Poteva avere vent’anni. Forse meno, in realtà: a farla sembrare più grande erano gli occhiali da sole ad alta protezione, più pratici che eleganti e, intuii, necessari per proteggere occhi chiarissimi. Non era di una bellezza sfolgorante come la ragazzina dagli hot-pants firmati, ma proprio per questo molto meno banale. Per un attimo mi immaginai a passarle la lingua sulla pelle per sentire il sapore di quelle lentiggini, che supponevo coprire anche zone nascoste dai vestiti.
La sola idea mi accelerò il respiro.
«Adele, stai pensando al blu?» domandò Lorien, accorgendosi della mia distrazione improvvisa.
«Esatto», mentii. «Continua a guardare la storia attraverso le mie lenti, guarda come prende forma...» Ma intanto divoravo quel corpicino scavato e biancovestito.
Quella sì che era una storia.
Un capitolo per ogni lentiggine
Cosa ci faceva un tipino così in quel bar pieno di sfarzo e ostentazione? Cosa avrebbe potuto permettersi di bere, oltre alla bottiglietta d’acqua gassata che già da sola aveva un costo considerevole? Anche l’acqua minerale era aumentata in modo irragionevole. Di norma non ci facevo molto caso, cercavo sempre di far pagare qualcun altro al posto mio. E non credo che per Lorien fosse un fatto degno di nota.
La ragazza magra, quasi ossuta, sembrava scossa da una profonda inquietudine; non riusciva a tenere ferme le mani né a trattenere le gambe, che dondolavano a ritmo ipnotico.
Lorien era ormai uscita dal mio campo visivo. Non appena l’esile creatura diede segno di allontanarsi, lasciai sul tavolo tutti i pochi soldi che avevo. Per me equivaleva a un investimento economico: mia madre mi garantiva vitto e alloggio, ma quanto ad argent de poche lasciava parecchio a desiderare. A rischio di costringermi a figure imbarazzanti.
«Tieni il resto, immagino ci sia. E mi raccomando: continua a cercare storie.» Mi alzai senza dare spiegazione alcuna, attesi che la ragazza delle mie fantasie uscisse dalla cerchia dei tavolini all’aperto e mi misi a seguirla, standole dietro di qualche passo.
Dovevo fermarmi spesso, perché lei continuava a ricevere telefonate... o a farne. Impossibile dirlo con esattezza. Ma ogni sosta era un’occasione per guardarla meglio.
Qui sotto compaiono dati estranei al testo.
/-- SRAI x3, x1, 4: recognised-unimplemented, its bits 31:7 kept. -/
theorem test_word_unimplemented13 :
    decode 0x4040D193#32 = .instr (.unimplemented13 0x08081A3#25) ∧ encode (.unimplemented13 0x08081A3#25) = 0x4040D193#32 := by
  decide

/-- LBU x3, 0(x1): recognised-unimplemented, its bits 31:7 kept. -/
theorem test_word_unimplemented03 :
    decode 0x0000C183#32 = .instr (.unimplemented03 0x0000183#25) ∧ encode (.unimplemented03 0x0000183#25) = 0x0000C183#32 := by
  decide

/-- opcode 0x23, funct3 3: recognised-unimplemented, its bits 31:7 kept. -/
theorem test_word_unimplemented23 :
    decode 0x0020B023#32 = .instr (.unimplemented23 0x0004160#25) ∧ encode (.unimplemented23 0x0004160#25) = 0x0020B023#32 := by
  decide

/-- opcode 0x63, funct3 2: recognised-unimplemented, its bits 31:7 kept. -/
theorem test_word_unimplemented63 :
    decode 0x0020A463#32 = .instr (.unimplemented63 0x0004148#25) ∧ encode (.unimplemented63 0x0004148#25) = 0x0020A463#32 := by
  decide

/-- funct7 is examined for funct3 0 and 5 of opcode 0x33 only (spec/95 section 12). -/
theorem test_funct7 :
    decode 0x022081B3#32 = .instr (.unimplemented33 0x0044103#25) ∧
    decode 0x0220D1B3#32 = .instr (.unimplemented33 0x00441A3#25) ∧
    decode 0x022091B3#32 = .instr (.sll 3 1 2) ∧ decode 0xFE20F1B3#32 = .instr (.and 3 1 2) := by
  decide

/-- funct3 of JALR is not examined (spec/95 section 12). -/
theorem test_jalr_funct3 :
    decode 0x00009067#32 = .instr (.jalr 0 1 0#12) ∧ decode 0x00007067#32 = .instr (.jalr 0 0 0#12) := by
  decide

/-- Unknown opcodes (spec/95 section 12). -/
theorem test_unknown_opcodes :
    decode 0x00000000#32 = .unknownOpcode 0x00#7 ∧ decode 0xFFFFFFFF#32 = .unknownOpcode 0x7F#7 ∧
    decode 0x00000073#32 = .unknownOpcode 0x73#7 ∧ decode 0x0000000F#32 = .unknownOpcode 0x0F#7 ∧
    decode 0x0000003B#32 = .unknownOpcode 0x3B#7 := by
  decide

/-- The register fields (spec/95 section 11: ADD with x31 in each place). -/
theorem test_register_fields :
    decode 0x00000FB3#32 = .instr (.add 31 0 0) ∧ decode 0x000F8033#32 = .instr (.add 0 31 0) ∧
    decode 0x01F00033#32 = .instr (.add 0 0 31) := by
  decide

/-- B offsets bit by bit (spec/95 section 11): +2, +30, +32, +2016, +2048, -4096. -/
theorem test_branch_offset_bits :
    decode 0x00000163#32 = .instr (.beq 0 0 0x0002#13) ∧ decode 0x00000F63#32 = .instr (.beq 0 0 0x001E#13) ∧
    decode 0x02000063#32 = .instr (.beq 0 0 0x0020#13) ∧ decode 0x7E000063#32 = .instr (.beq 0 0 0x07E0#13) ∧
    decode 0x000000E3#32 = .instr (.beq 0 0 0x0800#13) ∧ decode 0x80000063#32 = .instr (.beq 0 0 0x1000#13) := by
  decide

/-- J offsets bit by bit (spec/95 section 11): +2, +2048, +4096, +524288, +1044480, -1048576. -/
theorem test_jal_offset_bits :
    decode 0x002000EF#32 = .instr (.jal 1 0x000002#21) ∧ decode 0x001000EF#32 = .instr (.jal 1 0x000800#21) ∧
    decode 0x000010EF#32 = .instr (.jal 1 0x001000#21) ∧ decode 0x000800EF#32 = .instr (.jal 1 0x080000#21) ∧
    decode 0x000FF0EF#32 = .instr (.jal 1 0x0FF000#21) ∧ decode 0x800000EF#32 = .instr (.jal 1 0x100000#21) := by
  decide

/-- Immediates extended to 32 bits (spec/95 section 11, "the other way round"). -/
theorem test_extended_immediates :
    immI (Decode.immI 0x80008193#32) = 0xFFFFF800#32 ∧ immS (Decode.immS 0xFE20AE23#32) = 0xFFFFFFFC#32 ∧
    immB (Decode.immB 0x7E000FE3#32) = 0x00000FFE#32 ∧ immU (Decode.immU 0xFFFFF2B7#32) = 0xFFFFF000#32 ∧
    immJ (Decode.immJ 0x800000EF#32) = 0xFFF00000#32 := by
  decide

/-- The host's numbering is the word itself, and a row decodes through the bytes in memory order. -/
theorem test_decodeTableWord :
    decodeTableWord 32 0x402081B3 = some (.sub 3 1 2) ∧ decodeTableWord 32 0x00000073 = none := by
  decide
L’incavo di quelle ginocchia magre era una delizia agli occhi di una come me, che avrebbe dato tutto il denaro di famiglia per essere snella senza rinunciare al cibo. Le vertebre della schiena che si intravedevano da sotto il top, poi... un’autentica prelibatezza. Difficile però capire cosa dicesse al telefono: riuscivo a captare solo qualche parola occasionale, che allontanava la mia prima ipotesi, cioè che fosse straniera.
Nella mia vita non mi era mai capitato di giocare all’investigatrice. Ero troppo pigra per farlo. Per quanto mi piacesse studiare le persone, persino spiarle, mi sarei stancata troppo presto di pedinarle. Camminare per le strade mi risultava fastidioso. In certi giorni il riverbero della polvere nell’aria moltiplicava l’effetto della luce in mille riflessi abbaglianti, come dopo una tempesta di sabbia nel deserto. In altri la coltre grigia che oscurava il cielo trasformava qualsiasi giornata dell’anno in un crepuscolo invernale. Non sapevo mai come vestirmi e di volta in volta rischiavo tanto di congelare quanto di sciogliermi in sudore. Ma la mia nuova storia, no, non me la volevo perdere, avessi dovuto seguirla in capo al mondo.
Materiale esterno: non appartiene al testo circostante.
/-- In every cycle outside reset, on either wiring, each of frame_cnt, chk_err_cnt and sync_err_cnt goes up by 1 modulo
2^CNT_W if its event output is 1 in the cycle and keeps its value otherwise. (Derived: R34 (10_state.md); R190, R191,
R192 (60_exceptions.md).) -/
def Obligations.FrameEventsAreCounted : Prop :=
  ∀ s t : State, s.nextIn.rst = false → step s = .next t →
    t.fd.frameCnt = (if t.out.fdFrameValid then (s.fd.frameCnt + 1) % 2 ^ s.cfg.cntW else s.fd.frameCnt) ∧
    t.fd.chkErrCnt = (if t.out.fdChkErr then (s.fd.chkErrCnt + 1) % 2 ^ s.cfg.cntW else s.fd.chkErrCnt) ∧
    t.fd.syncErrCnt = (if t.out.fdSyncErr then (s.fd.syncErrCnt + 1) % 2 ^ s.cfg.cntW else s.fd.syncErrCnt)
end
Mi fu sufficiente pedinarla fino ai margini del quartiere, in un condominio che doveva avere solo un paio di decenni ma sembrava già molto più vecchio. Anni prima il sovraffollamento della capitale aveva indotto molti a trasferirsi verso la costa, dando vita a un’edilizia selvaggia e sbrigativa che aveva urbanizzato buona parte della provincia. Le città e cittadine di fondazione nate con la bonifica di un secolo prima erano diventate quartieri di una nuova metropoli senza nome che occupava quasi tutta la pianura.
Un tempo l’edificio in cui era entrata la lentigginosa doveva essere quasi bello, verniciato di bianco. Ora la facciata e i balconi erano striati dall’acqua nerastra delle precipitazioni e intessuti di grossi cavi elettrici che avevano tutta l’aria di procurare corrente abusiva ai vari appartamenti, senza che nessuno si preoccupasse nemmeno di nasconderli.
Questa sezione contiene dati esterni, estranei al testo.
-- ==== Sys2Proof/Laws/Decode.lean ====
section
/-! SUPPORT. Laws/Decode.lean: what the decoders and the encoder's fields answer, once each: the fields of FD's key, the
row R73 selects in each state, and the address bytes. -/

namespace Sys2Proof

/-- A bit of the key is a bit of the byte below bit 8, and of the state from there on. -/
theorem getLsbD_fdKey (st : BitVec 3) (b : Byte) (i : Nat) :
    (fdKey st b).getLsbD i = if i < 8 then b.getLsbD i else st.getLsbD (i - 8) :=
  (BitVec.getLsbD_append (x := st) (y := b) (i := i)).trans (by split <;> simp_all)

@[simp] theorem keyState_fdKey (st : BitVec 3) (b : Byte) : keyState (fdKey st b) = st := by
  apply BitVec.eq_of_getLsbD_eq
  intro i hi
  simp [keyState, getLsbD_fdKey, hi]

@[simp] theorem keyByte_fdKey (st : BitVec 3) (b : Byte) : keyByte (fdKey st b) = b := by
  apply BitVec.eq_of_getLsbD_eq
  intro i hi
  simp [keyByte, getLsbD_fdKey, hi]

/-- Two keys are equal when their states and bytes are. -/
@[simp] theorem fdKey_inj (st st' : BitVec 3) (b b' : Byte) : fdKey st b = fdKey st' b' ↔ st = st' ∧ b = b' := by
  constructor
  · intro h
    exact ⟨by simpa using congrArg keyState h, by simpa using congrArg keyByte h⟩
  · rintro ⟨rfl, rfl⟩; rfl

/-- A mask acts on the state and on the byte apart. -/
theorem fdKey_and (st m : BitVec 3) (b n : Byte) : fdKey st b &&& fdKey m n = fdKey (st &&& m) (b &&& n) := by
  apply BitVec.eq_of_getLsbD_eq
  intro i hi
  simp only [BitVec.getLsbD_and, getLsbD_fdKey]
  split <;> simp

/-- Every key is a state and a byte. -/
theorem fdKey_fields (k : BitVec 11) : fdKey (keyState k) (keyByte k) = k := by
  apply BitVec.eq_of_getLsbD_eq
  intro i hi
  simp only [getLsbD_fdKey, keyState, keyByte, BitVec.getLsbD_extractLsb']
  split
  · simp_all
  · simp [show i - 8 < 3 by omega, show 8 + (i - 8) = i by omega]

/-- Whether a row with mask 0x7FF matches: the key is its pattern. -/
theorem fdKey_full (st p : BitVec 3) (b n : Byte) :
    ((fdKey st b &&& 0x7FF#11) == fdKey p n) = (decide (st = p) && decide (b = n)) := by
  rw [show (0x7FF#11) = fdKey 7#3 0xFF#8 by decide, fdKey_and]
  have h1 : st &&& 7#3 = st := BitVec.and_allOnes
  have h2 : b &&& 0xFF#8 = b := BitVec.and_allOnes
  rw [h1, h2, Bool.eq_iff_iff]; simp

/-- Whether a row with mask 0x700 matches: the state is its pattern's. -/
theorem fdKey_state (st p : BitVec 3) (b : Byte) : ((fdKey st b &&& 0x700#11) == fdKey p 0#8) = decide (st = p) := by
  rw [show (0x700#11) = fdKey 7#3 0#8 by decide, fdKey_and]
  have h1 : st &&& 7#3 = st := BitVec.and_allOnes
  rw [h1, Bool.eq_iff_iff]; simp

/-- Whether row 11 matches: bit 10 of the key, the top bit of the state. -/
theorem fdKey_bad (st : BitVec 3) (b : Byte) : ((fdKey st b &&& 0x400#11) == fdKey 4#3 0#8) = decide (4 ≤ st.toNat) := by
  rw [show (0x400#11) = fdKey 4#3 0#8 by decide, fdKey_and, Bool.eq_iff_iff]
  simp only [beq_iff_eq, fdKey_inj, decide_eq_true_eq, BitVec.and_zero, and_true]
  revert st; decide

/-- R73 read state by state: the row its table selects for a byte in each state, under the guards. -/
theorem decodeFd_fdKey (st : BitVec 3) (b : Byte) (g : FdGuards) :
    decodeFd (fdKey st b) g =
      if st = stIdle then .ok (if b = sync1 then .fdIdleSync1 else .fdIdleOther b)
      else if st = stSawSync1 then .ok (if b = sync2 then .fdSawSync1Sync2 else .fdSawSync1Other b)
      else if st = stReadLen then .ok (if b = 0#8 then .fdLenZero else .fdLenNonzero b)
      else if st = stReadPayload then
        if g.more then .ok (.fdPayloadMore b) else if g.last then .ok (.fdPayloadLast b) else .error .noFrameRow
      else if st = stReadChecksum then .ok (if g.chkEq then .fdChkMatch b else .fdChkMismatch b)
      else .ok (.fdBadState st b) := by
  have hp : fdRows = [
      ⟨fdKey stIdle sync1, 0x7FF#11, fun _ => true, fun _ => .fdIdleSync1⟩,
      ⟨fdKey stIdle 0#8, 0x700#11, fun _ => true, fun k => .fdIdleOther (keyByte k)⟩,
      ⟨fdKey stSawSync1 sync2, 0x7FF#11, fun _ => true, fun _ => .fdSawSync1Sync2⟩,
      ⟨fdKey stSawSync1 0#8, 0x700#11, fun _ => true, fun k => .fdSawSync1Other (keyByte k)⟩,
      ⟨fdKey stReadLen 0#8, 0x7FF#11, fun _ => true, fun _ => .fdLenZero⟩,
      ⟨fdKey stReadLen 0#8, 0x700#11, fun _ => true, fun k => .fdLenNonzero (keyByte k)⟩,
      ⟨fdKey stReadPayload 0#8, 0x700#11, fun g => g.more, fun k => .fdPayloadMore (keyByte k)⟩,
      ⟨fdKey stReadPayload 0#8, 0x700#11, fun g => g.last, fun k => .fdPayloadLast (keyByte k)⟩,
      ⟨fdKey stReadChecksum 0#8, 0x700#11, fun g => g.chkEq, fun k => .fdChkMatch (keyByte k)⟩,
      ⟨fdKey stReadChecksum 0#8, 0x700#11, fun g => !g.chkEq, fun k => .fdChkMismatch (keyByte k)⟩,
      ⟨fdKey 4#3 0#8, 0x400#11, fun _ => true, fun k => .fdBadState (keyState k) (keyByte k)⟩] := rfl
  unfold decodeFd
  rw [hp]
  simp only [List.find?, FdRow.applies, fdKey_full, fdKey_state, fdKey_bad]
  obtain ⟨gm, gl, gc⟩ := g
  have hst : st = 0#3 ∨ st = 1#3 ∨ st = 2#3 ∨ st = 3#3 ∨ st = 4#3 ∨ st = 5#3 ∨ st = 6#3 ∨ st = 7#3 := by
    revert st; decide
  rcases hst with rfl | rfl | rfl | rfl | rfl | rfl | rfl | rfl
  · by_cases h : b = sync1 <;> simp [stIdle, h]
  · by_cases h : b = sync2 <;> simp [stIdle, stSawSync1, h]
  · by_cases h : b = 0#8 <;> simp [stIdle, stSawSync1, stReadLen, h]
  · cases gm <;> cases gl <;> simp [stIdle, stSawSync1, stReadLen, stReadPayload, stReadChecksum]
  · cases gc <;> simp [stIdle, stSawSync1, stReadLen, stReadPayload, stReadChecksum]
  · simp [stIdle, stSawSync1, stReadLen, stReadPayload, stReadChecksum]
  · simp [stIdle, stSawSync1, stReadLen, stReadPayload, stReadChecksum]
  · simp [stIdle, stSawSync1, stReadLen, stReadPayload, stReadChecksum]

/-- A bit of an address is a bit of the byte of R81 it stands in. -/
theorem getLsbD_addrOfBytes (hi mid lo : Byte) (i : Nat) :
    (addrOfBytes hi mid lo).getLsbD i =
      if i < 8 then lo.getLsbD i else if i - 8 < 8 then mid.getLsbD (i - 8) else hi.getLsbD (i - 8 - 8) := by
  refine (BitVec.getLsbD_append (i := i)).trans ?_
  split
  · rfl
  · exact BitVec.getLsbD_append (i := i - 8)

/-- The address bytes of R81 give the address back. -/
theorem addrOfBytes_addrBytes (a : Addr) :
    addrOfBytes (a.extractLsb' 16 8) (a.extractLsb' 8 8) (a.extractLsb' 0 8) = a := by
  apply BitVec.eq_of_getLsbD_eq
  intro i hi
  simp only [getLsbD_addrOfBytes, BitVec.getLsbD_extractLsb']
  split_ifs
  · simp_all
  · simp [show i - 8 < 8 by omega, show 8 + (i - 8) = i by omega]
  · simp [show i - 8 - 8 < 8 by omega, show 16 + (i - 8 - 8) = i by omega]

/-- The address of three bytes goes out as those bytes. -/
theorem addrBytes_addrOfBytes (hi mid lo : Byte) : addrBytes (addrOfBytes hi mid lo) = [hi, mid, lo] := by
  simp only [addrBytes, List.cons.injEq, and_true]
  refine ⟨?_, ?_, ?_⟩ <;>
    (apply BitVec.eq_of_getLsbD_eq
     intro i hi
     simp only [BitVec.getLsbD_extractLsb', getLsbD_addrOfBytes, hi, decide_true, Bool.true_and])
  · simp [show ¬ 16 + i < 8 by omega, show ¬ 16 + i - 8 < 8 by omega, show 16 + i - 8 - 8 = i by omega]
  · simp [show ¬ 8 + i < 8 by omega, show 8 + i - 8 = i by omega, hi]
  · simp [hi]

/-- BF's port word selects R74's row. -/
theorem decodeBf_ports (p q : Bool) (b : Byte) :
    decodeBf (BitVec.ofBool p ++ BitVec.ofBool q) b =
      if p then (if q then .bfPushPop b else .bfPush b) else (if q then .bfPop else .bfNop) := by
  cases p <;> cases q <;> rfl

end Sys2Proof
end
Non feci in tempo a raggiungere il portone prima che si richiudesse. Non potevo seguire la ragazza all’interno. Provai a guardare il citofono, nella speranza di ricavarne qualche ulteriore indizio. La mascherina metallica era ormai priva di nomi, mancava la maggior parte dei pulsanti e i fili scoperti lasciavano intuire che avesse smesso di funzionare da quando c’erano ancora le stagioni.
Tornai sui miei passi e alzai lo sguardo. D’un tratto scorsi la lentigginosa a una porta-finestra del primo piano, un attimo prima che sparisse dopo avere tirato le tende. Continuai a fissare il balcone dalla strada, sperando che per qualche miracolo la ragazza si facesse rivedere. In un angolo notai lo scheletro di una grossa pianta rinsecchita. Lei non riapparve. Del resto, perché avrebbe dovuto?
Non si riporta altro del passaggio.